> **ENTRIES SUPPLIED**:
+ + + + +
/-- Settles O49: the placed input decodes, whatever the state, to the row the word names. -/
theorem placedWordRuns : Obligations.PlacedWordRuns := by
  intro s nbits w i h
  obtain ⟨x, hx, hd⟩ := decodeTableWord_eq_some h
  rw [State.withFetchWord, hx]
  exact step_of_decode (s.giveFirst_inputs x) (hd _)

/-- Settles O51, by the kind of input. -/
theorem decodedRowsWellFormed : Obligations.DecodedRowsWellFormed := by
  intro st x i h
  cases x with
  | op o => cases h; exact decodeOperation_nameable st o
  | req w => exact decodeRequest_nameable st ((decode_req_eq_instr_iff st w i).1 h)
  | rply a rx e => cases h; exact decodeReply_nameable st a rx.raw e
  | seq p => exact decodeSeq_nameable h
  | ownFrame a p => cases h; exact rxRow_nameable st a p.bytes
  | otherUser access => cases h

/-- Settles O52: each word evaluates to its row. -/
theorem specWordsDecode : Obligations.SpecWordsDecode := ⟨rfl, rfl, rfl, rfl, rfl⟩

end Sys2Proof.Machine
end

section
/-! PROOFS. Unit FC's operations one by one (40_codec.md): what a row shows, what the ports show, and which rows complete. -/

namespace Sys2Proof.Machine

/-! ## ENC_WR (R59) -/

theorem exec_encWr_inRange {n : Int} (h1 : 1 ≤ n) (h32 : n ≤ 32) (s : State) :
    exec (.encWr n) s = .next (s.setFcOut (.payload (writeRequest (newIdByte n)))) := by
  rw [exec, execEncWr, encodeWrite_inRange h1 h32]

theorem exec_encWr_outOfRange {n : Int} (h : n < 1 ∨ 32 < n) (s : State) :
    exec (.encWr n) s = .next (s.setFcOut (.invalidArgument n)) := by
  rw [exec, execEncWr, encodeWrite_outOfRange h]

/-- The word of a write request: the identifier byte at the top, CMD_CODE at the bottom (R45, R59). -/
theorem word_writeRequest (b : Byte) :
    (writeRequest b).word = (b.zeroExtend 64 <<< 56) ||| 0x0000000000000079 :=
  (writeWord_eq b).symm

/-- A byte's value is its own encoding: nothing is truncated (R47). -/
@[simp] theorem newIdByte_toNat_cast (b : Byte) : newIdByte (b.toNat : Int) = b := by
  rw [newIdByte, BitVec.ofInt_natCast, BitVec.ofNat_toNat, BitVec.setWidth_eq]

/-- An identifier in 1..32 is the same word whether widened from its byte or from the integer (R47, R59). -/
theorem zeroExtend_newIdByte {n : Int} (h1 : 1 ≤ n) (h32 : n ≤ 32) :
    (newIdByte n).zeroExtend 64 = BitVec.ofInt 64 n := by
  calc (newIdByte n).zeroExtend 64 = BitVec.ofInt 64 ((newIdByte n).toNat : Int) := by
        rw [BitVec.ofInt_natCast, BitVec.ofNat_toNat]
    _ = BitVec.ofInt 64 n := by rw [newIdByte_toNat h1 h32]

/-! ## DEC_RPLY (R60 to R63) -/

/-- The three rows of DEC_RPLY are one operation: the row a frame falls in shows the outcome on that frame (R51, R60). -/
theorem exec_decodeReply (a : Arb) (raw : List Byte) (e : Arb) (s : State) :
    exec (decodeReply a raw e) s = .next (showReply a raw e s) := by
  rw [decodeReply_eq]
  split
  · rfl
  · split <;> rfl

/-- A payload shows the outcome of the stages past the length (R60). -/
theorem showReply_of_decodePayload {a e : Arb} {p : Payload} {s : State} {o : ReplyOutcome}
    (h : decodePayload s.cfgIdMask a p e = o) : showReply a p.bytes e s = s.setFcOut (.outcome o) := by
  rw [showReply, decRply_bytes, h]

theorem decodePayload_readReply {m : Byte} {a : Arb} {p : Payload} (hcmd : p.b0 = Config.cmdCode)
    (hread : p.b2 = Config.readFlag) :
    decodePayload m a p a = .readOk (currentId m p.b6) (replyAddress p.b6 p.b7) := by
  simp [decodePayload, hcmd, hread]

theorem decodePayload_writeReply {m : Byte} {a : Arb} {p : Payload} (hcmd : p.b0 = Config.cmdCode)
    (hwrite : p.b2 = Config.writeFlag) : decodePayload m a p a = .writeEcho p.b7 := by
  simp [decodePayload, hcmd, hwrite]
+ + + + +
> **YOUR TASK**:
Working through the entries above, copy every line in which "hread" is found.

> **EXERCISE RESULT**:
    (hread : p.b2 = Config.readFlag) :
  simp [decodePayload, hcmd, hread]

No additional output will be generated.